## Directions
From the first entry to the last, transcribe everything exactly.

## Dataset records
__________________________________________________
/-- R112: with `n − 1 = d·2^s`, after `j` squarings of the witness loop `t = d·2^j`, `j ≤ s`, `t ≤ n − 1` and `y < n`, `j`
being the number of squarings made in the first `k` iterations, for every `k`; the loop ends by its own test, after at
most `s ≤ 63` squarings. -/
def Obligations.RoundStaysWithinBounds : Prop :=
  ∀ (n d a : Dword) (s : Nat), OddCandidate n.toNat → d.toNat % 2 = 1 → n.toNat - 1 = d.toNat * 2 ^ s →
    let start : RoundRegs := { t := d, y := modPowCore a d n, prod := 0 }
    s ≤ 63 ∧ mrSquarings n d a ≤ s ∧ roundGoesOn n (roundLoop n 64 start) = false ∧
    ∀ k,
      let j := roundSquarings n k start
      let q := roundLoop n k start
      j ≤ s ∧ j ≤ k ∧ (roundGoesOn n q = true → j = k) ∧
      q.t.toNat = d.toNat * 2 ^ j ∧ q.t.toNat ≤ n.toNat - 1 ∧ q.y.toNat < n.toNat

/-- R118, a law the spec gives from general knowledge, to be proved of R111: a round on a prime passes for every witness
in `[1, n − 2]`. -/
def Obligations.PrimePassesEveryRound : Prop :=
  ∀ (n a : Dword), n.toNat.Prime → 3 ≤ n.toNat → 1 ≤ a.toNat → a.toNat ≤ n.toNat - 2 →
    mrRoundCore n (decomposeOdd n) a = .pass

/-- R117: no fast path gives 0 for a prime; the `n = 1` and even paths give 0 only for 1 and the even numbers but 2, and
the mod-6 path only for numbers above 3 that are neither 1 nor 5 modulo 6. -/
def Obligations.FastPathsNeverRejectAPrime : Prop :=
  ∀ (n : Dword),
    (n.toNat.Prime → fastPath n ≠ some false) ∧
    (fastPath n = some false ↔
      n.toNat = 1 ∨ (n.toNat % 2 = 0 ∧ n.toNat ≠ 2) ∨ (3 < n.toNat ∧ n.toNat % 6 ≠ 1 ∧ n.toNat % 6 ≠ 5))

/-- R118 and R114: PRIMETEST on a prime above 2 gives R = 1 and ROUNDS = 20 under every sequence of 20 in-range answers,
WIT being the last. It starts at the engine's first step, `r` cleared by the issue (log entry 6). The
count of 41 steps, one of the engine before the first request and one after each answer, is the model's (log entry 2). -/
def Obligations.PrimetestAcceptsEveryPrime : Prop :=
  ∀ (s : State) (vs : List Dword) (last : Dword), s.blk.seq = .exec → s.blk.op = 0x04 → s.blk.r = 0 →
    s.blk.sm.toNat.Prime → 2 < s.blk.sm.toNat → vs.length = 19 →
    (∀ v ∈ vs ++ [last], 1 ≤ v.toNat ∧ v.toNat ≤ s.blk.sm.toNat - 2) →
    ∃ t, Host.Core.run Sys2Proof.core 41 { s with turns := .engine :: serve (vs ++ [last]) ++ s.turns } = .next t ∧
      t.blk.result = 1 ∧ t.blk.rounds = 20 ∧ t.blk.witness = last ∧ t.blk.done = true ∧ t.blk.seq = .idle ∧
      t.blk.err = s.blk.err ∧ t.blk.ovr = s.blk.ovr ∧ t.blk.ie = s.blk.ie ∧
      t.turns = s.turns ∧ t.program = s.program ∧ t.reads = s.reads ∧ t.page = s.page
__________________________________________________
## Exercise answer
/-- R112: with `n − 1 = d·2^s`, after `j` squarings of the witness loop `t = d·2^j`, `j ≤ s`, `t ≤ n − 1` and `y < n`, `j`
being the number of squarings made in the first `k` iterations, for every `k`; the loop ends by its own test, after at
most `s ≤ 63` squarings. -/
def Obligations.RoundStaysWithinBounds : Prop :=
  ∀ (n d a : Dword) (s : Nat), OddCandidate n.toNat → d.toNat % 2 = 1 → n.toNat - 1 = d.toNat * 2 ^ s →
    let start : RoundRegs := { t := d, y := modPowCore a d n, prod := 0 }
    s ≤ 63 ∧ mrSquarings n d a ≤ s ∧ roundGoesOn n (roundLoop n 64 start) = false ∧
    ∀ k,
      let j := roundSquarings n k start
      let q := roundLoop n k start
      j ≤ s ∧ j ≤ k ∧ (roundGoesOn n q = true → j = k) ∧
      q.t.toNat = d.toNat * 2 ^ j ∧ q.t.toNat ≤ n.toNat - 1 ∧ q.y.toNat < n.toNat

/-- R118, a law the spec gives from general knowledge, to be proved of R111: a round on a prime passes for every witness
in `[1, n − 2]`. -/
def Obligations.PrimePassesEveryRound : Prop :=
  ∀ (n a : Dword), n.toNat.Prime → 3 ≤ n.toNat → 1 ≤ a.toNat → a.toNat ≤ n.toNat - 2 →
    mrRoundCore n (decomposeOdd n) a = .pass

/-- R117: no fast path gives 0 for a prime; the `n = 1` and even paths give 0 only for 1 and the even numbers but 2, and
the mod-6 path only for numbers above 3 that are neither 1 nor 5 modulo 6. -/
def Obligations.FastPathsNeverRejectAPrime : Prop :=
  ∀ (n : Dword),
    (n.toNat.Prime → fastPath n ≠ some false) ∧
    (fastPath n = some false ↔
      n.toNat = 1 ∨ (n.toNat % 2 = 0 ∧ n.toNat ≠ 2) ∨ (3 < n.toNat ∧ n.toNat % 6 ≠ 1 ∧ n.toNat % 6 ≠ 5))

/-- R118 and R114: PRIMETEST on a prime above 2 gives R = 1 and ROUNDS = 20 under every sequence of 20 in-range answers,
WIT being the last. It starts at the engine's first step, `r` cleared by the issue (log entry 6). The
count of 41 steps, one of the engine before the first request and one after each answer, is the model's (log entry 2). -/
def Obligations.PrimetestAcceptsEveryPrime : Prop :=
  ∀ (s : State) (vs : List Dword) (last : Dword), s.blk.seq = .exec → s.blk.op = 0x04 → s.blk.r = 0 →
    s.blk.sm.toNat.Prime → 2 < s.blk.sm.toNat → vs.length = 19 →
    (∀ v ∈ vs ++ [last], 1 ≤ v.toNat ∧ v.toNat ≤ s.blk.sm.toNat - 2) →
    ∃ t, Host.Core.run Sys2Proof.core 41 { s with turns := .engine :: serve (vs ++ [last]) ++ s.turns } = .next t ∧
      t.blk.result = 1 ∧ t.blk.rounds = 20 ∧ t.blk.witness = last ∧ t.blk.done = true ∧ t.blk.seq = .idle ∧
      t.blk.err = s.blk.err ∧ t.blk.ovr = s.blk.ovr ∧ t.blk.ie = s.blk.ie ∧
      t.turns = s.turns ∧ t.program = s.program ∧ t.reads = s.reads ∧ t.page = s.page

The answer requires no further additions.